EXCLUSIVE: Former President Donald Trump told Fox News Digital that the strike involving tens of thousands of port workers from Maine to Texas on Tuesday is a result of “the massive inflation that was created by the Harris-Biden regime.”

Trump spoke exclusively with Fox News Digital on Tuesday morning, after the International Longshoreman’s Association (ILA) began its first strike since 1977 after its six-year contract with the U.S. Maritime Alliance (USMX), which represents port employers, expired Monday night.

“The strike was caused by the massive inflation that was created by the Harris-Biden regime,” Trump told Fox News Digital. “Everybody understands the dockworkers because they were decimated by this inflation, just like everybody else in our country and beyond.”

Negotiations between the ILA and USMX have been deadlocked thus far over the union’s demands related to wage hikes and compensation, as well as protection from automation at ports.

USMX reportedly made a new offer to the ILA on Monday afternoon that would have raised wages by nearly 50% over the new contract as well as tripling employer contributions to retirement plans, better health care and kept language about automation in the deal.
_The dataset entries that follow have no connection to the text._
-- ==== Sys2Proof/Machine/Ops.lean ====
section
/-!
DEFINITION. The operations every block shares: values of objects in force, draws from the vault's generator, counters,
event records and the spool's rings, the change journal, host memory and vectors, and the change of module state.
-/

namespace Sys2Proof.Machine

/-! ### Times, in ns -/

def us : Nat := 1000
def ms : Nat := 1000000
def sec : Nat := 1000000000

/-- At least `d` ns have passed since `t`. -/
def elapsed (s : State) (t d : Nat) : Bool := t + d ≤ s.now

/-- At least `d` ns have passed since the time `t` holds. -/
def elapsedOpt (s : State) (t : Option Nat) (d : Nat) : Bool :=
  match t with
  | some t => t + d ≤ s.now
  | none => false

/-! ### Objects -/

/-- The value of an object in force (R451). -/
def cfgv (s : State) (index sub : Nat) : Nat := Tbl.get s.cfg (key index sub) (objDefault index sub)

/-- The stored value of an object. -/
def flashv (s : State) (index sub : Nat) : Nat := Tbl.get s.flash (key index sub) (objDefault index sub)

def setCfg (s : State) (k v : Nat) : State := { s with cfg := Tbl.set s.cfg k v }
def setFlash (s : State) (k v : Nat) : State := { s with flash := Tbl.set s.flash k v }

/-- A BOOL object in force. -/
def cfgOn (s : State) (index sub : Nat) : Bool := cfgv s index sub = 1

/-! ### Ports and partitions -/

def personality (s : State) (p : Nat) : Nat := cfgv s 0x3003 (p + 1)
def isWarp (s : State) (p : Nat) : Bool := personality s p = 1
/-- The partition of a port (0x3101). -/
def portPart (s : State) (p : Nat) : Option Nat :=
  if cfgv s 0x3101 (p + 1) < 32 then some (cfgv s 0x3101 (p + 1)) else none

/-- The local upstream port of a partition. -/
def upPort (s : State) (v : Nat) : Option Nat :=
  if bit (cfgv s 0x3302 (v + 1)) 31 then none
  else (List.range 128).find? fun p => isWarp s p && cfgv s 0x3102 (p + 1) = 1 && portPart s p = some v

/-! ### Heddle rule sets (R326, R331, R553) -/

/-- The dictionary key that holds a pending region: HED_REGION_PENDING with its selectors. -/
def regionKey (h r : Nat) : Nat := key 0x5001 3 + (h * 64 + r + 1) * 2 ^ 24

def lockedRegion (h r : Nat) : Bool := h = 128 && 56 ≤ r

/-- READ_CLASSES and WRITE_CLASSES of a locked region (R331). -/
def lockedClasses (r : Nat) (open_ : Bool) : Nat × Nat :=
  let dbg := if open_ then 2 ^ 50 else 0
  match r with
  | 57 => (2 ^ 49 + dbg, 0)
  | 58 => (2 ^ 49 + dbg, 2 ^ 49 + dbg)
  | 59 => (2 ^ 49 + dbg, 2 ^ 49)
  | 60 => (2 ^ 49 + dbg, 2 ^ 49)
  | _ => (0, 0)

/-- Base, SIZE_LOG2 and ENABLE of a locked region (R553). -/
def lockedPlace (r : Nat) : Nat × Nat × Bool :=
  match r with
  | 56 => (0xF000000000, 24, true)
  | 57 => (0xF001000000, 24, true)
  | 58 => (0xF004000000, 26, true)
  | 59 => (0xF008000000, 27, true)
  | 60 => (0xF010000000, 28, true)
  | _ => (0, 0, false)

/-- The entry of a locked region. -/
def lockedWord (s : State) (r : Nat) : Nat :=
  let c := lockedClasses r s.vault.debugOpen
  let q := lockedPlace r
  at_ 192 c.1 + at_ 128 c.2 + at_ 80 (q.1 / 65536) + at_ 74 q.2.1 + at_ 65 (b2n q.2.2) + at_ 64 1

def activeRegion (s : State) (h r : Nat) : Nat := if lockedRegion h r then lockedWord s r else Tbl.get s.hed.active (h * 64 + r) 0

def activeOwn (s : State) (h : Nat) : Nat := if h = 128 then 1 else if h = 129 then 0 else Tbl.get s.hed.own h 1

/-! ### The check (R325 to R330) -/

/-- An access as a heddle sees it. `kind` is 0 read, 1 write, 2 AtomicOp, 3 Deferrable Memory Write. -/
structure Access where
  cls : Nat
  kind : Nat
  addr : Nat
  len : Nat

/-- What a check answers: passed unchecked, passed by a region, or denied at a byte. -/
inductive Verdict where
  | own
  | region (word : Nat)
  | deny (addr region sub : Nat)
  deriving DecidableEq, Repr

/-- The region contains the address, in a sub-region that is not disabled. -/
def regionHas (w a : Nat) : Bool :=
  let base := bits w 80 48 * 65536
  let n := bits w 74 6
  bit w 65 && base ≤ a && a < base + 2 ^ n && !bit w (66 + (a - base) / 2 ^ (n - 3))

/-- The winning region for a byte among the regions `lo` to `hi - 1`: the highest-numbered. -/
def winner (s : State) (h lo hi a : Nat) : Option Nat :=
  ((List.range (hi - lo)).reverse.map (lo + ·)).find? fun r => regionHas (activeRegion s h r) a

/-- The class bits an access needs in a region (R328). -/
def permits (w : Nat) (a : Access) : Bool :=
  let rd := bit w (192 + a.cls)
  let wr := bit w (128 + a.cls)
  match a.kind with
  | 0 => rd
  | 2 => rd && wr
  | _ => wr

/-- The first byte of an access and each later byte that starts an 8 KiB block: between them no region and no sub-region
begins or ends. -/
def probeBytes (a len : Nat) : List Nat :=
  a :: ((List.range (len / 8192 + 1)).map fun i => (a / 8192 + i + 1) * 8192).filter fun b => b < a + len

/-- The rule sets of R327 over a range of regions. -/
def regionCheck (s : State) (h lo hi : Nat) (a : Access) : Verdict :=
  let bad := (probeBytes a.addr a.len).find? fun b =>
    match winner s h lo hi b with
    | some r => !permits (activeRegion s h r) a
    | none => true
  match bad with
  | some b =>
    match winner s h lo hi b with
    | some r =>
      let w := activeRegion s h r
      .deny b r ((b - bits w 80 48 * 65536) / 2 ^ (bits w 74 6 - 3))
    | none => .deny b 127 0
  | none =>
    match winner s h lo hi a.addr with
    | some r => .region (activeRegion s h r)
    | none => .deny a.addr 127 0

/-- The check of a request at heddle `h`; at H129 the outbound set. -/
def heddleCheck (s : State) (h : Nat) (a : Access) : Verdict :=
  if h = 129 then regionCheck s 129 0 32 a
  else if h = 128 then if a.cls < 32 then .own else regionCheck s 128 0 64 a
  else if activeOwn s h = 1 && portPart s h = some a.cls && a.cls < 32 then .own
  else regionCheck s h 0 64 a

/-! ### Outputs -/

def emit (s : State) (e : Emit) : State := { s with tx := s.tx ++ [e] }

def emitAll (s : State) (es : List Emit) : State := { s with tx := s.tx ++ es }

/-! ### Values drawn -/

/-- The next 384 bits of the vault's generator (R494). -/
def drawn (s : State) : BitVec 384 := Config.entropy s.drawn

def afterDraw (s : State) : State := { s with drawn := s.drawn + 1 }

/-- The next value the spec leaves open. -/
def freeValue (s : State) : Nat := Config.free s.freeDraws

def afterFree (s : State) : State := { s with freeDraws := s.freeDraws + 1 }

/-! ### Module state -/

def ModState.code : ModState → Nat
  | .off => 0 | .keeper => 1 | .feedsUp => 2 | .coreOn => 3 | .boot => 4 | .config => 5 | .links => 6 | .service => 7
  | .degraded => 8 | .recovery => 9 | .test => 10 | .fenced => 11 | .halted => 12

/-- Only the power-stage supervisor runs (R20, R552). -/
def supervisorOnly (s : State) : Bool :=
  match s.module.state with
  | .keeper | .feedsUp => true
  | _ => false

def coreRuns (s : State) : Bool :=
  match s.module.state with
  | .off | .keeper | .feedsUp => false
  | _ => true

/-- The states in which the loom forwards (R19); FENCED forwards only between the module's own ports. -/
def forwards (s : State) : Bool :=
  match s.module.state with
  | .links | .service | .degraded | .fenced => true
  | _ => false

/-- The states in which ports and partitions are up. -/
def inService (s : State) : Bool :=
  match s.module.state with
  | .links | .service | .degraded | .fenced => true
  | _ => false

/-! ### Ordinary and privileged counters (R509 to R512) -/

def ctrPort (p c : Nat) : Nat := 30 * p + c
def ctrLoom (d c : Nat) : Nat := 3840 + 16 * d + c
def ctrLoomAll (c : Nat) : Nat := 5920 + c
def ctrShuttle (tc c : Nat) : Nat := 5952 + 64 * tc + c
def ctrWin (v c : Nat) : Nat := 6464 + 16 * v + c
def ctrHed (h c : Nat) : Nat := 6976 + 4 * h + c
def ctrSel (x c : Nat) : Nat := 7496 + 8 * x + c
def ctrDob (c : Nat) : Nat := 8536 + c
def ctrTwin (c : Nat) : Nat := 8664 + c
def ctrPower (c : Nat) : Nat := 8696 + c
def ctrMgmt (c : Nat) : Nat := 8760 + c
def ctrPart (v c : Nat) : Nat := 8832 + 4 * v + c
def ctrFilter (b slot c : Nat) : Nat := 8960 + 32 * b + 2 * slot + c

/-- CTR_CHAIN joins counter `c` to its neighbour (R511). -/
def chained (s : State) (c : Nat) : Bool := bit (cfgv s 0x7021 0) (c / 2)

/-- Add `n` to an ordinary counter: 32 bits, or 64 at the even counter of a chained pair, whose odd one counts nothing. -/
def count (s : State) (c n : Nat) : State :=
  let m := if chained s c then 2 ^ 64 else 2 ^ 32
  if chained s c && c % 2 = 1 then s
  else { s with obs := { s.obs with counters := Tbl.set s.obs.counters c ((Tbl.get s.obs.counters c 0 + n) % m) } }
Sources told FOX Business that the ILA rejected the offer and did not counter.

ILA President Harold Daggett claimed the initial negotiation offers “didn’t work out,” but the group is “always willing to sit down when the right number is hit.”

“Right now, everything is off the table,” Daggett told FOX Business. “Nobody’s talking right now. We got Congress trying to bring them to the table. And that’s where we are right now.”

Though the union’s president declined to disclose what that exact wage number is, President Biden, whose administration has tried to facilitate talks between the two sides, has said that he will not use a federal labor law known as the Taft-Hartley Act to intervene in the strike.

Under that law, Biden could take action that results in an 80-day “cooling off” period for negotiations to resume while workers are back at work.